Lors de l’édition 2019 du Festival de Berlin, Talking about trees a remporté deux prix : celui du meilleur documentaire et celui du public. Cette première réalisation pour le cinéma de Suhaib Gasmelbari ne manque pas de charme. Le cinéaste soudanais quarantenaire met en scène quatre autres cinéastes également soudanais mais appartenant à la génération précédente. Ce quatuor d’amis parcourt le pays en van et projette d’organiser une vraie projection à Khartoum, capitale d’un pays dont l’industrie cinématographique est moribonde depuis de trop nombreuses années.
Ibrahim, Suleiman, Manar et Altayeb, cinéastes facétieux et idéalistes, sillonnent dans un van les routes du Soudan pour projeter des films en évitant la censure du pouvoir. Ces quatre amis de toujours se mettent à rêver d’organiser une grande projection publique dans la capitale Khartoum et de rénover une salle de cinéma à l’abandon. Son nom ? La Révolution…
Aujourd’hui, le cinéma soudanais n’est plus qu’un lointain souvenir depuis de nombreuses années et notamment depuis l’accession au pouvoir d’Omar el-Bechir en 1989. La production cinématographique du Soudan est anémique. Récemment, outre ce documentaire, il nous a été donné de voir Tu mourras à 20 ans (Ainsi soit je) d’Amjad Abu Alala, cinéaste d’origine soudanaise vivant à Dubaï. Voilà qui est bien peu pour un pays dont la grande Histoire devrait être à elle seule un vaste champ des possibles.
Suhaib Gasmelbari tire le titre de son documentaire du poème À ceux qui viendront après nous (1939) de Bertolt Brecht :
[…] Que sont donc ces temps, où
Parler des arbres [Talking about trees] est presque un crime
Puisque c’est faire silence sur tant de forfaits ? […]

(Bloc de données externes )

-- ==== Sys2Proof/Tests/Slice0.lean ====
section
/-! SUPPORT. Tests: words written out from the opcode table's encodings, ill-formed instructions that the check refuses, single steps, and the
concrete states that meet the hypotheses of the statements. -/

namespace Sys2Proof.Tests
open Sys2Proof Sys2Proof.Machine

set_option Elab.async false

/-! ### Words (spec/opcode_table.json, R70 to R91): each word is its row's fixed bits with the operand fields set -/

/-- The instruction of a bare slot word. -/
def bare (w : BitVec 32) : Option Instr := (decodeSlot DecCtx.full { w := w, e := 0#8, hdr := false }).toOption

theorem test_words_00 : [0x00000000].map bare =
    [some (.nop)] := by decide

theorem test_words_01 : [0x0528B4A0, 0x0528B4A1, 0x0528B4A2, 0x0528B4A3, 0x0528B4A4, 0x0528B4A5, 0x0528B4A6, 0x0528B4A7, 0x0528B4A8, 0x0528B4A9,
    0x0528B4AA, 0x0528B4AB, 0x0528B4AC, 0x0528B4AD, 0x0528B4AE, 0x0528B4AF].map bare =
    [some (.iadd 2 20 22 37), some (.isub 2 20 22 37), some (.imul
    2 20 22 37), some (.imulhI 2 20 22 37), some (.imulhN 2 20 22 37), some (.iminI 2 20 22 37), some (.imaxI 2 20 22 37), some (.iminN 2 20 22 37), some
    (.imaxN 2 20 22 37), some (.iand 2 20 22 37), some (.ior 2 20 22 37), some (.ixor 2 20 22 37), some (.ishl 2 20 22 37), some (.ishr 2 20 22 37), some
    (.isra 2 20 22 37), some (.irot 2 20 22 37)] := by decide

theorem test_words_02 : [0x0928B000, 0x0928B001, 0x0928B002, 0x0928B003, 0x0928B004, 0x0928B005, 0x0928B4A6, 0x0928B4A7, 0x0928B4A8, 0x0928B4A9,
    0x0928B4AA, 0x0928B4AB, 0x0928B4AC, 0x0928B00D].map bare =
    [some (.iabs 2 20 22), some (.ineg 2 20 22), some (.popc 2 20 22), some (.clz 2 20 22),
    some (.ctz 2 20 22), some (.brev 2 20 22), some (.bfe 2 20 22 37), some (.bfi 2 20 22 37), some (.iaddsI 2 20 22 37), some (.isubsI 2 20 22 37), some
    (.iaddsN 2 20 22 37), some (.isubsN 2 20 22 37), some (.imad 2 20 22 37), some (.mov 2 20 22)] := by decide

theorem test_words_03 : [0x0D28B05A, 0x0D28B15A, 0x0D28B25A, 0x0D28B35A, 0x0D28B41E, 0x0D28B51E, 0x0D28B61E, 0x0D28B75A].map bare =
    [some (.iaddi
    2 20 22 0x5A), some (.iandi 2 20 22 0x5A), some (.iori 2 20 22 0x5A), some (.ixori 2 20 22 0x5A), some (.ishli 2 20 22 0x1E), some (.ishri 2 20 22
    0x1E), some (.israi 2 20 22 0x1E), some (.imuli 2 20 22 0x5A)] := by decide

theorem test_words_04 : [0x11281234, 0x11289234, 0x10291234, 0x10299234].map bare =
    [some (.movk 2 20 0x1234), some (.movh 2 20 0x1234), some
    (.movkS 20 0x1234), some (.movhS 20 0x1234)] := by decide

theorem test_words_05 : [0x1508B4A0, 0x1508B4A1, 0x1508B4A2, 0x1508B4A3, 0x1508B4A4, 0x1508B4A5, 0x1508B4A6, 0x1508B4A7, 0x1508B4A8, 0x1508B4A9,
    0x1508B4AA].map bare =
    [some (.ceq 2 4 22 37), some (.cne 2 4 22 37), some (.cltI 2 4 22 37), some (.cleI 2 4 22 37), some (.cltN 2 4 22 37), some
    (.cleN 2 4 22 37), some (.fceq 2 4 22 37), some (.fcne 2 4 22 37), some (.fclt 2 4 22 37), some (.fcle 2 4 22 37), some (.fcun 2 4 22 37)] := by
    decide

theorem test_words_06 : [0x190A18C0, 0x190A18C1, 0x190A18C2, 0x190A1803, 0x190A1804].map bare =
    [some (.pand 2 5 3 6), some (.por 2 5 3 6), some
    (.pxor 2 5 3 6), some (.pnot 2 5 3), some (.pmov 2 5 3)] := by decide

theorem test_words_07 : [0x1D28B4A0, 0x1D28B4A1, 0x1D28B4A2, 0x1D28B4A3, 0x1D28B4A4, 0x1D28B4A5, 0x1D28B006, 0x1D28B007, 0x1D28B4A8, 0x1D28B009,
    0x1D28B00A, 0x1D28B00B, 0x1D28B00C, 0x1D28B00D, 0x1D28B4AE].map bare =
    [some (.fadd 2 20 22 37), some (.fsub 2 20 22 37), some (.fmul 2 20 22 37),
    some (.ffma 2 20 22 37), some (.fmin 2 20 22 37), some (.fmax 2 20 22 37), some (.fabs 2 20 22), some (.fneg 2 20 22), some (.fdiv 2 20 22 37 0), some
    (.fsqrt 2 20 22 0), some (.ffloor 2 20 22), some (.fceil 2 20 22), some (.ftrunc 2 20 22), some (.fround 2 20 22), some (.fcopysign 2 20 22 37)] := by
    decide

theorem test_words_08 : [0x2128B4A8, 0x2128B4A9, 0x2128B4AA, 0x2128B4AB, 0x2128B4AC, 0x2128B4AD, 0x2128B4AE].map bare =
    [some (.hadd2 2 20 22 37
    true), some (.hsub2 2 20 22 37 true), some (.hmul2 2 20 22 37 true), some (.hfma2 2 20 22 37 true), some (.hmin2 2 20 22 37 true), some (.hmax2 2 20
    22 37 true), some (.hcvt2 2 20 22 37 true)] := by decide

theorem test_words_09 : [0x2528B240, 0x2528B421, 0x2528B122, 0x2528B543].map bare =
    [some (.cvt 2 20 22 18), some (.cvtSat 2 20 22 33), some
    (.cvtEf 2 20 22 9), some (.cvtPack 2 20 22 42)] := by decide

theorem test_words_0A : [0x2928B4A0, 0x2928B4A1, 0x2928B4A2, 0x2928B4A3, 0x2928B4A4, 0x2928B4A5, 0x2928B4A6].map bare =
    [some (.dp4I8 2 20 22 37),
    some (.dp4N8 2 20 22 37), some (.dp8I4 2 20 22 37), some (.dp4E4m3 2 20 22 37), some (.dp4E5m2 2 20 22 37), some (.dp8E2m1 2 20 22 37), some (.fscl 2
    20 22 37)] := by decide

theorem test_words_0B : [0x2D28B4A0, 0x2D28B261, 0x2D28B262, 0x2D28B263, 0x2D28B264, 0x2D282005, 0x2D0E2006, 0x2D0E2007, 0x2D282008, 0x2D28B009,
    0x2D28B00A, 0x2D28B00B, 0x2D28B00C].map bare =
    [some (.shfl 2 20 22 37), some (.shup 2 20 22 19), some (.shdn 2 20 22 19), some (.shx 2 20 22 19),
    some (.bcast 2 20 22 19), some (.ballot 2 20 4), some (.vany 2 7 4), some (.vall 2 7 4), some (.mpfx 2 20 4), some (.redaddI 2 20 22 0), some
    (.redmaxI 2 20 22 0), some (.redaddF 2 20 22 0), some (.redmaxF 2 20 22 0)] := by decide

theorem test_words_0C : [0x3028B4A0, 0x3028B4A1, 0x3028B4A2, 0x3028B4A3, 0x3028B4A4, 0x3028B4A5, 0x3028B4A6, 0x3028B4A7, 0x3028B4A8, 0x3028B4A9,
    0x3028B4AA, 0x3028B4AB, 0x3028B4AC, 0x3128B00D, 0x3028B00E, 0x3028B00F].map bare =
    [some (.sadd 20 22 37), some (.ssub 20 22 37), some (.smul 20
    22 37), some (.sand 20 22 37), some (.sor 20 22 37), some (.sxor 20 22 37), some (.sshl 20 22 37), some (.sshr 20 22 37), some (.ssra 20 22 37), some
    (.smin 20 22 37), some (.smax 20 22 37), some (.rdl 20 22 37), some (.wrl 20 22 37), some (.bcs 2 20 22), some (.spopc 20 22), some (.sclz 20 22)] :=
    by decide

theorem test_words_0D : [0x3428B05A, 0x3428B15A, 0x3428B25A, 0x3428B333, 0x3428B433].map bare =
    [some (.saddi 20 22 0x5A), some (.sandi 20 22
    0x5A), some (.sori 20 22 0x5A), some (.sshli 20 22 0x33), some (.sshri 20 22 0x33)] := by decide

theorem test_words_10 : [0x41123456].map bare =
    [some (.bra 2 1193046)] := by decide

theorem test_words_11 : [0x44123456].map bare =
    [some (.call 1193046)] := by decide

theorem test_words_12 : [0x4800B000, 0x4800B001, 0x4828B4A2, 0x48000003, 0x48000004, 0x49000005, 0x48000006, 0x4856B347, 0x49000008, 0x48015789,
    0x4800000A, 0x4800000B].map bare =
    [some (.ret 22), some (.brx 22), some (.jtab 22 37 20), some (.mark), some (.join), some (.exit 2), some
    (.yield), some (.loop 22 43 2 3), some (.lquit 2), some (.trap 2748), some (.tret), some (.idle)] := by decide

theorem test_words_13 : [0x4C280220, 0x4C2A04C1, 0x4C00B4A2, 0x4C00B4A3, 0x4C00B4A4, 0x4C00B4A5, 0x4C28B006].map bare =
    [some (.rdx 20 17 0), some
    (.wrx 21 38), some (.spinv 22 37), some (.flush 22 37), some (.inv 22 37), some (.hsamp 22 37), some (.xmask 20 22)] := by decide

theorem test_words_18 : [0x6128BD39].map bare =
    [some (.ldG 2 20 11 true 5 3 9 0)] := by decide

theorem test_words_19 : [0x6528BD75].map bare =
    [some (.stG 2 20 11 true 5 7 5 0)] := by decide

theorem test_words_1A : [0x6928BD39].map bare =
    [some (.ldP 2 20 11 true 5 3 9 0)] := by decide

theorem test_words_1B : [0x6D28BD65].map bare =
    [some (.stP 2 20 11 true 5 6 5 0)] := by decide

theorem test_words_1C : [0x7128BD19].map bare =
    [some (.ldB 2 20 11 true 5 1 9 0)] := by decide

theorem test_words_1D : [0x7528BD55].map bare =
    [some (.stB 2 20 11 true 5 5 5 0)] := by decide

theorem test_words_1E : [0x7928BBDE].map bare =
    [some (.atomG 2 20 11 true 7 11 true true 0)] := by decide

theorem test_words_1F : [0x7D28BBD6].map bare =
    [some (.atomP 2 20 11 true 7 10 true true 0)] := by decide

theorem test_words_20 : [0x8128BBCE].map bare =
    [some (.atomB 2 20 11 true 7 9 true true 0)] := by decide

theorem test_words_21 : [0x84001881, 0x84001900, 0x84001A00].map bare =
    [some (.fenceRel 3 129), some (.fenceAcq 3), some (.fenceFull 3)] := by
    decide

theorem test_words_22 : [0x88006800, 0x88006801, 0x88006802, 0x88006CA3, 0x88000004].map bare =
    [some (.barArr 13), some (.barWait 13), some
    (.barSync 13), some (.barCnt 13 37), some (.gbar)] := by decide

theorem test_words_23 : [0x8C08005A, 0x8C08B100].map bare =
    [some (.waitcImm 4 90), some (.waitcReg 4 22)] := by decide

theorem test_words_24 : [0x9028B4A0, 0x9028B4A1, 0x9028B002].map bare =
    [some (.put 20 22 37), some (.get 20 22 37), some (.sig 20 22)] := by
    decide

theorem test_words_28 : [0xA000B4A0, 0xA050B4A1, 0xA050B4A2, 0xA050B4A3, 0xA0500004, 0xA0000005].map bare =
    [some (.mload 22 37), some (.mmul 40
    22 37), some (.mmulz 40 22 37), some (.mst 40 22 37), some (.mclr 40), some (.mbatch)] := by decide

theorem test_words_29 : [0xA40002D5].map bare =
    [some (.setrcp 725)] := by decide

theorem test_words_2A : [0xA800B000, 0xA800B001, 0xA800B002, 0xA800B003, 0xA8280004].map bare =
    [some (.jobCpy 22), some (.jobGth 22), some
    (.jobCol 22), some (.jobMc 22), some (.jobq 20)] := by decide

theorem test_words_2C : [0xB0000000, 0xB0000001, 0xB028B4A2, 0xB000B003, 0xB0281924].map bare =
    [some (.wbrec), some (.wbend), some (.wbseal 20 22
    37), some (.wbdrop 22), some (.ldarg 20 201)] := by decide

/-! ### Words with a header (R69 to R72, R135, R141, R148) -/

/-- The instruction of a slot word under an extension byte. -/
def ext (w : BitVec 32) (e : BitVec 8) : Option Instr := (decodeSlot DecCtx.full { w := w, e := e, hdr := true }).toOption

theorem test_words_ext : ext 0x1C145988 0x03 = some (.fdiv 0 10 11 12 3) ∧ ext 0x0528B4A0 0xE0 = some (.iadd 2 84 86 101) ∧
    ext 0x0D28B05A 0x1F = some (.iaddi 2 20 22 0x1F5A) ∧ ext 0x11281234 0x11 = some (.movk 2 20 0x89234) ∧
    ext 0x60124402 0x24 = some (.ldG 0 9 36 false 4 0 2 4) ∧ ext 0xA000B802 0x00 = some (.mmulz 0 23 0) := by decide

theorem test_worked_words : bare 0x040C1880 = some (.iadd 0 6 3 4) ∧ bare 0x8C080000 = some (.waitcImm 4 0) ∧ bare 0x40800009 = some (.bra 1 9) ∧
    bare 0x4C0A0000 = some (.rdx 5 0 0) ∧ bare 0x4806A447 = some (.loop 20 3 2 4) ∧ bare 0x6014B430 = some (.ldG 0 10 11 false 4 3 0 0) ∧
    bare 0x640CB470 = some (.stG 0 6 11 false 4 7 0 0) ∧ bare 0x4800000A = some .tret ∧ bare 0xA4000011 = some (.setrcp 17) := by decide

theorem test_bundle_limits : (decodeBundle DecCtx.full 0x040C1880 0x040C1880 0 0).toOption = none ∧
    (decodeBundle DecCtx.full 0x040C1880 0x04101880 0 0).toOption.map (fun b => b.slots.length) = some 4 ∧
    (decodeBundle DecCtx.full 0xFE000000 0x040C1880 0 0).toOption.map (fun b => (b.proof, b.slots.length)) = some (true, 3) ∧
    (decodeBundle DecCtx.full 0x040C1880 0xFC000000 0 0).toOption = none := by decide

/-! ### Ill-formed instructions: one for each check of WellFormed -/

/-- A small launch of the control profile. -/
def smallCtx : DecCtx := { prof := .control, regs := 8, bars := 2, nargs := 3 }

theorem smoke_wellFormed : ([.iadd 0 1 2 3, .ldG 3 4 5 true 5 3 9 1, .loop 1 0 0 7, .rdx 100 0x017 0, .cvtEf 0 2 3 9] : List Instr).all
    (wellFormed DecCtx.full) = true := by decide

Quatre-vingts ans après les écrits de l’homme de littérature allemand, les temps n’ont guère changé. Le choix de ce titre porte un message d’une modestie confondante devenue rare. A quoi bon parler de cinéma là où il n’existe quasiment plus ? Que représente (encore) le 7ème art dans ce pays martyrisé qu’est le Soudan où tant de faits dramatiques seront à révéler ? Le sous-texte de Talking about trees est éminemment politique sans que ce documentaire n’ambitionne de contextualiser la situation politique du Soudan.
Ainsi, pour mener à bien leur projet de projection publique, Ibrahim Shaddad, Suleiman Ibrahim, Manar Al-Hilo et Eltayeb Mahdi, fondateurs du Sudanese Film Group, vont devoir surmonter de nombreux obstacles. Il y a notamment la censure imposée par les instances gouvernementales qui ont ordonné en 1989 la fermeture de tous les cinémas du pays pour raison politique et ont supprimé toute aide à l’industrie cinématographique. Les cinémas n’ont pas été détruits. Leurs bâtiments d’accueil aux façades décrépites existent toujours. Les lieux sont abandonnés et couverts de poussières et de sable. Nos quatre cinéastes formés à leur art à l’étranger sont voués à devenir les hommes à tout faire d’un cinéma local où tout est à refaire.
Pour conjurer le sort, Talking about trees invoque le cinéma soudanais passé. Il nous dévoile ainsi quelques bribes de films réalisés par nos quatre compagnons de route tel Hunting party (1964) de Shaddad, The station (1989) de Mahdi. Aujourd’hui le Soudan vit sous sa troisième dictature. Les précédentes ont toutes été suivies par une période de démocratie. L’espoir d’un renouveau du Soudan subsiste donc et avec lui, une renaissance du cinéma soudanais.
N.B. : depuis le tournage de ce documentaire, le régime dictatorial d’Omar el-Bechir (réélu pour cinq ans en 2015 avec plus de 94% des suffrages exprimés…) a été renversé le 11 avril dernier. Le Soudan est désormais gouverné par un régime militaire de transition jusqu’à la tenue de nouvelles élections programmées en 2021. Voilà qui sonne, du moins nous l’espérons, l’amorce possible de la renaissance du cinéma soudanais.